Research – No Place like Home

Published January 2021

For many on low incomes, especially care leavers, those fleeing domestic violence, or those who have escaped homelessness, getting hold of furniture and appliances is a mountain to climb.

Given the economic shocks of the past two years, which will likely hit social housing tenants the hardest, and the fact that the cost of furniture has increased by over 40% in the past 10 years, it has never been more important to provide tenants with a place to call home.

The report sets out the positive impact that increased furniture provision can have on tenants’ lives; what furniture support is currently available for tenants living in furniture poverty; and what barriers are in place which are preventing increased furniture provision in the sector, and how those barriers can be overcome.

Key Findings

• The social housing sector houses some of the poorest and most vulnerable people in our society, a situation compounded by austerity and the pandemic.

•Furniture provision can have a positive impact on tenants’ lives. We found that living without furniture and appliances has a negative impact on tenants’ mental, social, and financial wellbeing.

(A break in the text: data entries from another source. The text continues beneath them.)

theorem witness_DeskDeliveriesAreTyped :
    ((some ⟨86399, 255⟩ : Option Stamp) = some ⟨86399, 255⟩ ∧ 86399 ≤ 86399 ∧ 9999 ≤ 9999) ∧
    ((at7 ready).settings.garble ≠ 10 ∧ (∀ c ∈ ([48, 32] : List Nat), c ≠ 10) ∧ (at7 ready).txChar = none ∧
      (at7 (typing id)).txChar = some 65) ∧
    ((at7 (typing id)).clearing = false ∧ (at7 (typing id)).state ≠ .out ∧ (at7 (typing id)).pause = false ∧
      (at7 (typing id)).short = [] ∧
      (at7 (typing id)).nextOutput (slot9 (typing id)).text = some (65, .story (.text 1))) ∧
    ((at7 (typing fun d => { d with output := .withdrawal [], current := none })).output = .withdrawal [] ∧
      ({ typing id with room := (typing id).room.modPort 23 fun p =>
        { p with queue := [⟨9, .flash, 0⟩] } } : State).room.firstEligible (deskPort 7) = some ⟨9, .flash, 0⟩) ∧
    (Takes (typing id) ∧ (at7 (typing id)).state = .delivering ∧ (at7 (typing id)).current = some ⟨9, .urgent⟩ ∧
      (slot9 (typing id)).state = .filed ∧ setMembers (slot9 (typing id)).pendingSet = [deskPort 7] ∧
      (typing id).part.threshold ≤ (typing id).room.freeCount) :=
  ⟨by decide, by decide, by decide, by decide, takes_of (by decide), by decide⟩

theorem witness_CommandsWithNoEffect_events :
    (ready.room.lines[(15 : Fin 16)].receiver.state ≠ .framing ∧ ready.room.lines[(15 : Fin 16)].receiver.space = none ∧
      ready.room.lines[(15 : Fin 16)].receiver.mark = none ∧ ready.room.lines[(15 : Fin 16)].assembler.timer = none ∧
      ready.room.lines[(15 : Fin 16)].sender.startTimer = none ∧
      ready.room.lines[(15 : Fin 16)].sender.idleTimer = none ∧ ready.room.lines[(15 : Fin 16)].sender.txChar = none ∧
      ready.room.lines[(15 : Fin 16)].sender.identify.timer = none ∧
      ready.room.desks[(7 : Fin 8)].state = .out ∧ ready.room.desks[(7 : Fin 8)].txChar = none ∧
      ready.room.desks[(7 : Fin 8)].stall = none ∧ ready.room.link.rx ≠ .discard ∧
      ready.room.link.resetting = none) ∧
    ({ ready.time with settled := true } : Time).settled = true := by decide

end Sys2Proof.Tests
end

section
/-! PROOFS. The encoder's look-up (R11), and the reverse map and IDENT position that a copy brings (R10, R12). -/

namespace Sys2Proof.LineCode

open Sys2Proof.Machine

/-! ## The encoder's look-up -/

section Find

variable {m : ReverseMap} {v p q : Nat}

theorem find_of_letters_only (c : SendCase) (a : m.letters.getD (upper v) none = some p)
    (b : m.figures.getD (upper v) none = none) : m.find c v = some (.letters, p) := by
  simp only [ReverseMap.find, a, b]

theorem find_of_figures_only (c : SendCase) (a : m.letters.getD (upper v) none = none)
    (b : m.figures.getD (upper v) none = some q) : m.find c v = some (.figures, q) := by
  simp only [ReverseMap.find, a, b]

theorem find_of_both (c : SendCase) (a : m.letters.getD (upper v) none = some p)
    (b : m.figures.getD (upper v) none = some q) :
    m.find c v = if c = .figures then some (.figures, q) else some (.letters, p) := by
  simp only [ReverseMap.find, a, b]

theorem find_of_unmapped (c : SendCase) (a : m.letters.getD (upper v) none = none)
    (b : m.figures.getD (upper v) none = none) : m.find c v = none := by
  simp only [ReverseMap.find, a, b]

end Find

/-! ## The position of an entry in a half -/

theorem tableCodes_eq_filter_range : tableCodes = (List.range 32).filter fun c => !isFunctionCode c := by decide

/-- A table code of a half whose entry is the one given. -/
def HasAt (h : Half) (e : Entry) (c : Fin 32) : Prop := isFunctionCode c.val = false ∧ h[c] = some e

theorem not_hasAt_iff {h : Half} {e : Entry} {c : Fin 32} :
    ¬ HasAt h e c ↔ isFunctionCode c.val = true ∨ h[c] ≠ some e := by
  rw [HasAt, not_and_or, Bool.not_eq_false]

/-- `HasAt` as the Boolean test of a search over the codes 0–31. -/
def isPositionOf (h : Half) (e : Entry) (c : Nat) : Bool := !isFunctionCode c && h[Fin.ofNat 32 c] == some e

theorem isPositionOf_iff (h : Half) (e : Entry) (c : Fin 32) : isPositionOf h e c.val = true ↔ HasAt h e c := by
  simp [isPositionOf, HasAt]

theorem position_eq_find_range (h : Half) (e : Entry) : h.position e = (List.range 32).find? (isPositionOf h e) := by
  rw [Half.position, tableCodes_eq_filter_range, List.find?_filter]
  simp only [Bool.decide_and, Bool.decide_eq_true]
  rfl

/-- The position is the lowest code that has the entry (R10, R12). -/
theorem position_eq_some_iff (h : Half) (e : Entry) (c : Fin 32) :
    h.position e = some c.val ↔ HasAt h e c ∧ ∀ d : Fin 32, d < c → ¬ HasAt h e d := by
  rw [position_eq_find_range, List.find?_range_eq_some, isPositionOf_iff]
  have below : (∀ j < c.val, (!isPositionOf h e j) = true) ↔ ∀ d : Fin 32, d < c → ¬ HasAt h e d := by
    simp only [← isPositionOf_iff, Bool.not_eq_true, Bool.not_eq_eq_eq_not, Bool.not_true]
    exact ⟨fun low d lt => low d.val lt, fun low j lt => low ⟨j, lt.trans c.isLt⟩ lt⟩
  rw [below, and_iff_right (List.mem_range.mpr c.isLt)]

theorem position_eq_none_iff (h : Half) (e : Entry) : h.position e = none ↔ ∀ c : Fin 32, ¬ HasAt h e c := by
  simp only [position_eq_find_range, List.find?_range_eq_none, ← isPositionOf_iff, Fin.forall_iff, Bool.not_eq_true,
    Bool.not_eq_eq_eq_not, Bool.not_true]

/-! ## The reverse map of a half -/

/-- No value above 127 has an office entry, so the map's 128 places leave none out. -/
theorem reverse_getD (h : Half) (v : Nat) : h.reverse.getD v none = (officeEntry v).bind h.position := by
  by_cases small : v < 128
  · simp [Half.reverse, small]
  · have beyond : officeEntry v = none := by
      rw [officeEntry, if_neg (by omega), if_neg (by omega)]
    simp [Half.reverse, small, beyond]

/-- A table code of a half whose entry carries an office value to the line (R10). -/
def Carries (h : Half) (v : Nat) (c : Fin 32) : Prop :=
  isFunctionCode c.val = false ∧ ((v = 7 ∧ h[c] = some .bell) ∨ (33 ≤ v ∧ v ≤ 126 ∧ h[c] = some (.print v)))

theorem carries_iff_of_officeEntry_eq_some {v : Nat} {e : Entry} (office : officeEntry v = some e) (h : Half)
    (c : Fin 32) : Carries h v c ↔ HasAt h e c := by
  rw [officeEntry] at office
  split at office
  case isTrue bell =>
    obtain rfl := Option.some.inj office
    simp [Carries, HasAt, bell]
  case isFalse other =>
    split at office
    case isTrue printed =>
      obtain rfl := Option.some.inj office
      simp [Carries, HasAt, other, printed]
    case isFalse => cases office

theorem not_carries_of_officeEntry_eq_none {v : Nat} (office : officeEntry v = none) (h : Half) (c : Fin 32) :
    ¬ Carries h v c := by
  rintro ⟨-, ⟨rfl, -⟩ | ⟨low, high, -⟩⟩
  · cases office
  · rw [officeEntry, if_neg (by omega), if_pos ⟨low, high⟩] at office
    cases office

theorem reverse_getD_eq_none {h : Half} {v : Nat} (none_carries : ∀ c : Fin 32, ¬ Carries h v c) :
    h.reverse.getD v none = none := by
  rw [reverse_getD]
  cases office : officeEntry v with
  | none => rfl
  | some e =>
    simp only [carries_iff_of_officeEntry_eq_some office] at none_carries
    exact (position_eq_none_iff h e).mpr none_carries

theorem reverse_getD_eq_some {h : Half} {v : Nat} {c : Fin 32} (carries : Carries h v c)
    (lowest : ∀ d : Fin 32, d < c → ¬ Carries h v d) : h.reverse.getD v none = some c.val := by
  rw [reverse_getD]
  cases office : officeEntry v with
  | none => exact absurd carries (not_carries_of_officeEntry_eq_none office h c)
  | some e =>
    simp only [carries_iff_of_officeEntry_eq_some office] at carries lowest
    exact (position_eq_some_iff h e c).mpr ⟨carries, lowest⟩

/-! ## The copy a sender takes -/

section TakeCopy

• Tenants and social landlords currently rely on a highly uneven patchwork of options for acquiring furniture, which includes local welfare assistance, high cost credit, and friends and family.

• There are a number of barriers to the creation of more furnished tenancies, which included a lack of awareness and understanding of relevant policy, a perceived ‘poverty trap’, financial pressures facing the sector, and the need to convince their respective management structures that providing furniture is financially viable.

• These barriers, however, have been overcome by furnished tenancy providing social landlords.

• Furniture provision is likely to increase tenancy sustainability as it remediates the harmful effects of living without the essential items of furniture and appliances.